Lançado no início de agosto, o novo romance da paulistana Timerman já vendeu seis mil exemplares. O lançamento presencial em Belo Horizonte será na próxima quinta-feira, 14 de setembro, às 19h, na Livraria da Rua (Rua Antônio de Albuquerque, 913). A rodada de autógrafos vai ser precedida de um bate-papo entre a autora e o escritor, ensaísta e tradutor Jacques Fux, autor de “Herança” (Maralto), entre outras temáticas que abordam a ancestralidade.
 
Leia, a seguir, a entrevista de Natalia Timerman ao Pensar do Estado de Minas.
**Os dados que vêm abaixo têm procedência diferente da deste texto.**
-- ==== Sys2Proof/Machine/Ops.lean ====
section
/-! DEFINITION. The named operations over storage, slots and streams; fault entry; the halted answer; reset. -/

namespace Sys2Proof.Machine

/-! ### Storage of one slot -/

/-- What an unlisted offset reads as (log entry 3). -/
def Memory.background : Byte := 0x00#8

/-- The byte at an offset. -/
def Memory.read : Memory → Nat → Byte
  | [], _ => Memory.background
  | (k, v) :: m, a => if k = a then v else Memory.read m a

/-- Forget what an offset holds. -/
def Memory.erase (m : Memory) (a : Nat) : Memory := m.filter fun c => decide (c.1 ≠ a)

/-- List a cell in its place. -/
def Memory.insert : Memory → Nat → Byte → Memory
  | [], a, v => [(a, v)]
  | (k, w) :: m, a, v => if a < k then (a, v) :: (k, w) :: m else (k, w) :: Memory.insert m a v

/-- Set the byte at an offset, keeping the canonical form: a background byte is not listed. -/
def Memory.write (m : Memory) (a : Nat) (v : Byte) : Memory :=
  if v = Memory.background then m.erase a else (m.erase a).insert a v

/-- The canonical form from offset `lo` on: offsets rising, no cell holding the background byte. -/
def Memory.wfFrom : Nat → Memory → Bool
  | _, [] => true
  | lo, (k, v) :: m => decide (lo ≤ k) && decide (v ≠ Memory.background) && Memory.wfFrom (k + 1) m

/-- The canonical form of a storage array. -/
def Memory.wf (m : Memory) : Bool := Memory.wfFrom 0 m

/-- MemRead: the `n` bytes from offset `off` (20_memory.md R47). -/
def memRead (m : Memory) (off : Nat) : Nat → List Byte
  | 0 => []
  | n + 1 => m.read off :: memRead m (off + 1) n

/-- MemWrite: set the bytes from offset `off` on (20_memory.md R47). -/
def memWrite (m : Memory) (off : Nat) : List Byte → Memory
  | [] => m
  | b :: bs => memWrite (m.write off b) (off + 1) bs

/-- A storage array filled with given bytes from offset 0 (43_lifecycle_bulk.md R142: an exact copy). -/
def Memory.ofBytes (bs : List Byte) : Memory := memWrite [] 0 bs

/-! ### The slot file -/

/-- NSLOTS (00_scope.md R4). -/
def State.nslots (s : State) : Nat := s.slots.length

/-- The Buffer a slot holds; `none` when the slot is free or its number out of range (10_state.md R11, R12). -/
def State.buf (s : State) (sl : SlotId) : Option Buffer := (s.slots[sl.toNat]?).join

/-- The slot's number is below NSLOTS (30_encoding.md R61). -/
def State.inRange (s : State) (sl : SlotId) : Bool := decide (sl.toNat < s.nslots)

/-- Write a slot's registers and storage. -/
def State.setBuf (s : State) (sl : SlotId) (b : Buffer) : State :=
  { s with slots := s.slots.set sl.toNat (some b) }

/-- VALID <- 0: the slot holds no value afterwards (43_lifecycle_bulk.md R145). -/
def State.release (s : State) (sl : SlotId) : State :=
  { s with slots := s.slots.set sl.toNat none }

/-- One byte of storage, by slot and offset: `none` where no byte exists (20_memory.md R50). -/
def State.peek (s : State) (sl : SlotId) (off : Nat) : Option Byte :=
  match s.buf sl with
  | none => none
  | some b => if off < b.cap.toNat then some (b.store.read off) else none

/-! ### Pieces of a command in sequence -/

/-- Go on with the next piece, unless a fault was raised or the command waits (00_scope.md R6, `raise`). -/
def Run.bind {α β : Type} (x : Run α) (f : α → State → Run β) : Run β :=
  match x with
  | .done a s => f a s
  | .raised k sl s => .raised k sl s
  | .stuck r => .stuck r

/-! ### Streams -/

/-- DinTake: the next `n` bytes of DIN; with fewer there the command waits for ever (20_memory.md R42,
93_implementation_defined.md V7). -/
def dinTake (n : Nat) (s : State) : Run (List Byte) :=
  if s.din.length < n then .stuck .payloadStarved
  else .done (s.din.take n) { s with din := s.din.drop n }

/-- DoutEmit (20_memory.md R42). -/
def State.emit (s : State) (bs : List Byte) : State := { s with dout := s.dout ++ bs }

/-- Bytes leave DIN without reaching storage: the payload a LOAD had taken when `io_err` ended it. -/
def State.dropDin (s : State) (n : Nat) : State := { s with din := s.din.drop n }

/-- The next free value is to be a fresh one (log entry 4). -/
def State.countFree (s : State) : State := { s with freeCount := s.freeCount + 1 }

/-- Issue a response (30_encoding.md R75). -/
def State.respond (s : State) (w : Resp) : State := { s with rsp := s.rsp ++ [w] }

/-- The host accepts the command's response, and `busy` ends (20_memory.md R41, R56). -/
def State.takeResponse (s : State) : State := { s with busy := false }

/-! ### Faults and reset -/

/-- Fault entry, `raise` (60_exceptions.md R170): FAULT, FCODE, FOPC, FSLOT, and the response with the code. -/
def State.enterFault (s : State) (k : FaultKind) (opc : Byte) (slot : SlotId) : State :=
  { s with
    fault := true
    fcode := k.code
    fopc := opc
    fslot := slot
    rsp := s.rsp ++ [codeWord k.code] }

/-- The answer of a halted block: a response, and nothing else changes (60_exceptions.md R171). -/
def State.answerHalted (s : State) : State := s.respond (codeWord haltedCode)

/-- How a command ends: its response, fault entry, or no successor. -/
def Run.close (opc : Byte) (x : Run Reply) : Host.Outcome State Fault Refusal :=
  match x with
  | .done r s => .next (s.respond r.word)
  | .raised k sl s => .next (s.enterFault k opc sl)
  | .stuck f => .fault f

/-- Reset, the only return from a fault (60_exceptions.md R176, 70_reset_and_hazards.md R190): 10_state.md R28,
the parameters and the host's list being no part of what `rst` clears (log entries 1 and 5). -/
def State.applyReset (s : State) : State :=
  { State.reset with
    slots := List.replicate s.nslots none
    host := s.host
    pc := s.pc
    capMax := s.capMax
    freeCount := s.freeCount }

end Sys2Proof.Machine
end

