-- ==== Sys2Proof/Machine/Nested.lean ====
section
/-! DEFINITION. The nested-buffer commands of 42_nested_buffer.md: WRBUF and RDBUF. -/

namespace Sys2Proof.Machine

/-- The four parts of the serialized form, in order: capacity, read cursor, write cursor, the whole storage
(42_nested_buffer.md R130, R132). -/
def nestedParts (b : Buffer) : List (List Byte) :=
  [le32 b.cap, le32 b.rc, le32 b.wc, memRead b.store 0 b.cap.toNat]

/-- WRBUF, 42_nested_buffer.md R132. -/
def execWrbuf (outer inner : SlotId) (s : State) : Host.Outcome State Fault Refusal :=
  command (.wrbuf outer inner)
    (withBuf inner fun b s =>
      (writeRuns outer (nestedParts b) false s).bind fun w s => .done ⟨0, false, w⟩ s) s

/-- `ReadField`: one 4-byte read on the outer slot, then the ceiling; the value and whether a read has split so far
(42_nested_buffer.md R134, R135). -/
def readField (outer : SlotId) (split : Bool) (s : State) : Run (Word × Bool) :=
  (readRun outer Config.unit s).bind fun r s =>
    if Config.lenCeiling < (unLE32 r.1).toNat then .raised .oversizedLength outer s
    else .done (unLE32 r.1, split || r.2) s

/-- RDBUF, 42_nested_buffer.md R134: the destination is always a ring buffer (R136). -/
def execRdbuf (outer dest : SlotId) (s : State) : Host.Outcome State Fault Refusal :=
  command (.rdbuf outer dest)
    (fun s =>
      (readField outer false s).bind fun cap s =>
      (readField outer cap.2 s).bind fun rc s =>
      (readField outer rc.2 s).bind fun wc s =>
      (readRun outer cap.1.toNat s).bind fun r s =>
        .done ⟨0, wc.2 || r.2, false⟩ (s.construct dest cap.1 rc.1 wc.1 false r.1)) s

end Sys2Proof.Machine
end

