/-! ### applyReset -/

@[simp] theorem State.applyReset_slots (s : State) :
    s.applyReset.slots = List.replicate s.nslots none := rfl
@[simp] theorem State.applyReset_fault (s : State) :
    s.applyReset.fault = false := rfl
@[simp] theorem State.applyReset_fcode (s : State) :
    s.applyReset.fcode = 0 := rfl
@[simp] theorem State.applyReset_fopc (s : State) :
    s.applyReset.fopc = 0 := rfl
@[simp] theorem State.applyReset_fslot (s : State) :
    s.applyReset.fslot = 0 := rfl
@[simp] theorem State.applyReset_busy (s : State) :
    s.applyReset.busy = false := rfl
@[simp] theorem State.applyReset_din (s : State) :
    s.applyReset.din = [] := rfl
@[simp] theorem State.applyReset_dout (s : State) :
    s.applyReset.dout = [] := rfl
@[simp] theorem State.applyReset_rsp (s : State) :
    s.applyReset.rsp = [] := rfl
@[simp] theorem State.applyReset_ioErr (s : State) :
    s.applyReset.ioErr = false := rfl
@[simp] theorem State.applyReset_host (s : State) :
    s.applyReset.host = s.host := rfl
@[simp] theorem State.applyReset_pc (s : State) :
    s.applyReset.pc = s.pc := rfl
@[simp] theorem State.applyReset_capMax (s : State) :
    s.applyReset.capMax = s.capMax := rfl
@[simp] theorem State.applyReset_freeCount (s : State) :
    s.applyReset.freeCount = s.freeCount := rfl

/-! ### How a command ends on the host's side -/

@[simp] theorem endCommand_next (t u : State) : endCommand t (.next u) = .next u.takeResponse := rfl

/-- A command that has a successor was answered and its response taken, or waited and was ended by `rst`. -/
theorem endCommand_eq_next {t v : State} {o : Host.Outcome State Fault Refusal} (h : endCommand t o = .next v) :
    (∃ u, o = .next u ∧ v = u.takeResponse) ∨
    ∃ f rest, o = .fault f ∧ t.host = .rst :: rest ∧ v = ({ t with host := rest } : State).applyReset := by
  cases o with
  | next u => cases h; exact .inl ⟨u, rfl, rfl⟩
  | refused r => cases h
  | fault f =>
    simp only [endCommand] at h
    split at h
    · rename_i rest hr; cases h; exact .inr ⟨f, rest, rfl, hr, rfl⟩
    · cases h

/-- Everything a step can do: idle, reset, end a waiting command by `rst`, run a command, or refuse an illegal
descriptor. -/
theorem step_cases {s t : State} (h : step s = .next t) :
    (s.host = [] ∧ t = s) ∨
    (∃ rest, s.host = .rst :: rest ∧ t = ({ s with host := rest } : State).applyReset) ∨
    ∃ r rest, s.host = .issue r :: rest ∧
      ((∃ rest', rest = .rst :: rest' ∧ t = ({ s.accept r rest with host := rest' } : State).applyReset) ∨
       (∃ i u, decode r.desc = .ok i ∧ exec i (s.accept r rest) = .next u ∧ t = u.takeResponse) ∨
       ∃ e, decode r.desc = .error e ∧ t = (illegalCommand r.desc (s.accept r rest)).takeResponse) := by
  simp only [step, fetch] at h
  cases hh : s.host with
  | nil => simp only [hh] at h; cases h; exact .inl ⟨rfl, rfl⟩
  | cons ev rest =>
    cases ev with
    | rst => simp only [hh] at h; cases h; exact .inr (.inl ⟨rest, rfl, rfl⟩)
    | issue r =>
      refine .inr (.inr ⟨r, rest, rfl, ?_⟩)
      simp only [hh] at h
      cases ha : r.accepts with
      | false =>
        simp only [ha] at h
        obtain ⟨u, hu, -⟩ | ⟨_, rest', -, hr, ht⟩ := endCommand_eq_next h
        · cases hu
        · exact .inl ⟨rest', hr, ht⟩
      | true =>
        simp only [ha, if_true] at h
        cases hd : decode r.desc with
        | ok i =>
          simp only [hd] at h
          obtain ⟨u, hu, ht⟩ | ⟨_, rest', -, hr, ht⟩ := endCommand_eq_next h
          · exact .inr (.inl ⟨i, u, rfl, hu, ht⟩)
          · exact .inl ⟨rest', hr, ht⟩
        | error e => simp only [hd] at h; cases h; exact .inr (.inr ⟨e, rfl, rfl⟩)

/-! ### The number of slots -/

@[simp] theorem State.nslots_setBuf (s : State) (sl : SlotId) (b : Buffer) :
    (s.setBuf sl b).nslots = s.nslots := by simp [State.nslots]
@[simp] theorem State.nslots_release (s : State) (sl : SlotId) :
    (s.release sl).nslots = s.nslots := by simp [State.nslots]
@[simp] theorem State.nslots_emit (s : State) (bs : List Byte) : (s.emit bs).nslots = s.nslots := rfl
@[simp] theorem State.nslots_dropDin (s : State) (n : Nat) : (s.dropDin n).nslots = s.nslots := rfl
@[simp] theorem State.nslots_countFree (s : State) : s.countFree.nslots = s.nslots := rfl
@[simp] theorem State.nslots_respond (s : State) (w : Resp) : (s.respond w).nslots = s.nslots := rfl
@[simp] theorem State.nslots_takeResponse (s : State) : s.takeResponse.nslots = s.nslots := rfl
@[simp] theorem State.nslots_enterFault (s : State) (k : FaultKind) (opc : Byte) (sl : SlotId) :
    (s.enterFault k opc sl).nslots = s.nslots := rfl
@[simp] theorem State.nslots_accept (s : State) (r : Request) (rest : List HostEvent) :
    (s.accept r rest).nslots = s.nslots := rfl
@[simp] theorem State.nslots_applyReset (s : State) : s.applyReset.nslots = s.nslots := by
  simp [State.nslots]

/-! ### Reading a slot -/

/-- Two states with the same slot file hold the same Buffers. -/
theorem State.buf_congr {s t : State} (h : t.slots = s.slots) (sl : SlotId) : t.buf sl = s.buf sl := by
  simp [State.buf, h]

@[simp] theorem State.buf_emit (s : State) (bs : List Byte) (sl : SlotId) :
    (s.emit bs).buf sl = s.buf sl := rfl
@[simp] theorem State.buf_dropDin (s : State) (n : Nat) (sl : SlotId) :
    (s.dropDin n).buf sl = s.buf sl := rfl
@[simp] theorem State.buf_countFree (s : State) (sl : SlotId) : s.countFree.buf sl = s.buf sl := rfl
@[simp] theorem State.buf_respond (s : State) (w : Resp) (sl : SlotId) :
    (s.respond w).buf sl = s.buf sl := rfl
@[simp] theorem State.buf_takeResponse (s : State) (sl : SlotId) : s.takeResponse.buf sl = s.buf sl := rfl
@[simp] theorem State.buf_enterFault (s : State) (k : FaultKind) (opc : Byte) (sl sl' : SlotId) :
    (s.enterFault k opc sl).buf sl' = s.buf sl' := rfl
@[simp] theorem State.buf_accept (s : State) (r : Request) (rest : List HostEvent) (sl : SlotId) :
    (s.accept r rest).buf sl = s.buf sl := rfl

/-- The slot's number is below NSLOTS. -/
theorem State.inRange_iff {s : State} {sl : SlotId} : s.inRange sl = true ↔ sl.toNat < s.slots.length :=
  decide_eq_true_iff

/-- A slot that holds a Buffer has a number below NSLOTS. -/
theorem State.inRange_of_buf {s : State} {sl : SlotId} {b : Buffer} (h : s.buf sl = some b) :
    s.inRange sl = true := by
  by_contra hn
  rw [State.inRange_iff, not_lt] at hn
  simp [State.buf, List.getElem?_eq_none hn] at h

/-- A slot that holds a Buffer lists it in the slot file. -/
theorem State.mem_slots_of_buf {s : State} {sl : SlotId} {b : Buffer} (h : s.buf sl = some b) :
    some b ∈ s.slots := by
  simp only [State.buf, Option.join_eq_some_iff] at h
  exact List.mem_of_getElem? h

@[simp] theorem State.inRange_setBuf (s : State) (sl sl' : SlotId) (b : Buffer) :
    (s.setBuf sl b).inRange sl' = s.inRange sl' := by simp [State.inRange]

/-- Reading the slot just written. -/
theorem State.buf_setBuf_same {s : State} {sl : SlotId} {b : Buffer} (h : s.inRange sl = true) :
    (s.setBuf sl b).buf sl = some b := by
  rw [State.inRange_iff] at h
  simp [State.buf, h]

/-- Reading the slot just written, when it held a Buffer before. -/
theorem State.buf_setBuf_of_buf {s : State} {sl : SlotId} {b b' : Buffer} (h : s.buf sl = some b) :
    (s.setBuf sl b').buf sl = some b' :=
  State.buf_setBuf_same (State.inRange_of_buf h)

/-- Reading another slot than the one written. -/
theorem State.buf_setBuf_ne {s : State} {sl sl' : SlotId} {b : Buffer} (h : sl' ≠ sl) :
    (s.setBuf sl b).buf sl' = s.buf sl' := by
  have h' : sl.toNat ≠ sl'.toNat := fun e => h (BitVec.eq_of_toNat_eq e.symm)
  simp [State.buf, List.getElem?_set_ne h']

/-- A released slot is free. -/
theorem State.buf_release_same (s : State) (sl : SlotId) : (s.release sl).buf sl = none := by
  simp only [State.buf, State.release_slots, List.getElem?_set_self']
  cases s.slots[sl.toNat]? <;> rfl

/-- Releasing a slot leaves the others alone. -/
theorem State.buf_release_ne {s : State} {sl sl' : SlotId} (h : sl' ≠ sl) :
    (s.release sl).buf sl' = s.buf sl' := by
  have h' : sl.toNat ≠ sl'.toNat := fun e => h (BitVec.eq_of_toNat_eq e.symm)
  simp [State.buf, List.getElem?_set_ne h']

/-- After reset every slot is free (10_state.md R28). -/
@[simp] theorem State.buf_applyReset (s : State) (sl : SlotId) : s.applyReset.buf sl = none := by
  simp only [State.buf, State.applyReset_slots, List.getElem?_replicate]
  split <;> rfl

/-- Writing a slot twice keeps the second value. -/
@[simp] theorem State.setBuf_setBuf (s : State) (sl : SlotId) (b b' : Buffer) :
    (s.setBuf sl b).setBuf sl b' = s.setBuf sl b' := by
  simp [State.setBuf]

/-- A byte of storage is read through the slot's Buffer. -/
theorem State.peek_of_buf {s : State} {sl : SlotId} {b : Buffer} (h : s.buf sl = some b) (off : Nat) :
    s.peek sl off = if off < b.cap.toNat then some (b.store.read off) else none := by
  simp [State.peek, h]

/-- Two states that hold the same Buffer in a slot read the same bytes there. -/
theorem State.peek_congr {s t : State} {sl : SlotId} (h : t.buf sl = s.buf sl) (off : Nat) :
    t.peek sl off = s.peek sl off := by
  simp [State.peek, h]

end Sys2Proof.Machine
end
Como foi transformar o luto em letras? Em que momento surgiu a ideia do livro?
 
A ideia do livro surgiu enquanto eu tomava banho, que é um momento, pra mim, em que as ideias fluem. E me veio o ímpeto de ligar para o médico de cuidados paliativos do meu pai (que morreu em 2019), com quem eu falava com muita frequência naqueles últimos tempos.
 
Eu pensei: que sentimento estranho, o paciente não existe mais. Então percebi que aí havia a semente de uma história. E justamente o segundo parágrafo do livro já descreve essa vontade de falar com o médico de cuidados paliativos do meu pai. Não havia mais nada a fazer depois da morte dele, mas o que eu poderia fazer era escrever.
 
 
É assim que eu lido com as coisas que acontecem comigo. Eu não escrevo para elaborar, não há uma intenção terapêutica para a minha escrita, escrevi porque precisava escrever. E a partir dessa porta de entrada, esse encontro hipotético com o médico, eu organizei toda a estrutura de uma história que na maior parte havia acontecido comigo. Mas como eu ia colocar isso dentro de um livro? Foi aí que entrou a parte ficcional, para sustentar a verdade da história que eu tinha vivido.

Embora para você a escrita não tenha esse propósito de elaboração, a literatura ajuda a elaborar a morte?
 
Durante os últimos dias de vida do meu pai e até depois, escrevendo o livro, eu li muito, e não foi teoria, era literatura. No hospital, então, só conseguia ler “Morreste-me”, do José Luís Peixoto.
 
Depois li alguns livros que falavam de luto, ao mesmo tempo em que era uma pesquisa para o meu livro, estava também cuidando do meu luto, lendo sobre pessoas que passaram por experiências de dor, de perda. Na verdade, eu me dizia: “é uma pesquisa para o livro”. Mas é também um jeito de elaborar, era só o que eu conseguia ler na época.
 
 
E por mais que a minha intenção não fosse essa, com certeza o livro causou o efeito inadvertido de uma elaboração, organização, dessa experiência do luto. O luto não é linear, não segue um roteiro, não segue um script, ele vai e volta. Tem momentos e, que acredito que estou melhor, e de repente, a dor vem de novo.
 
A escrita é parte disso também, ainda que a própria escrita tenha mexido, tenha revolvido essa dor, pois enquanto escrevia o livro, voltei a sonhar que o meu pai morria. 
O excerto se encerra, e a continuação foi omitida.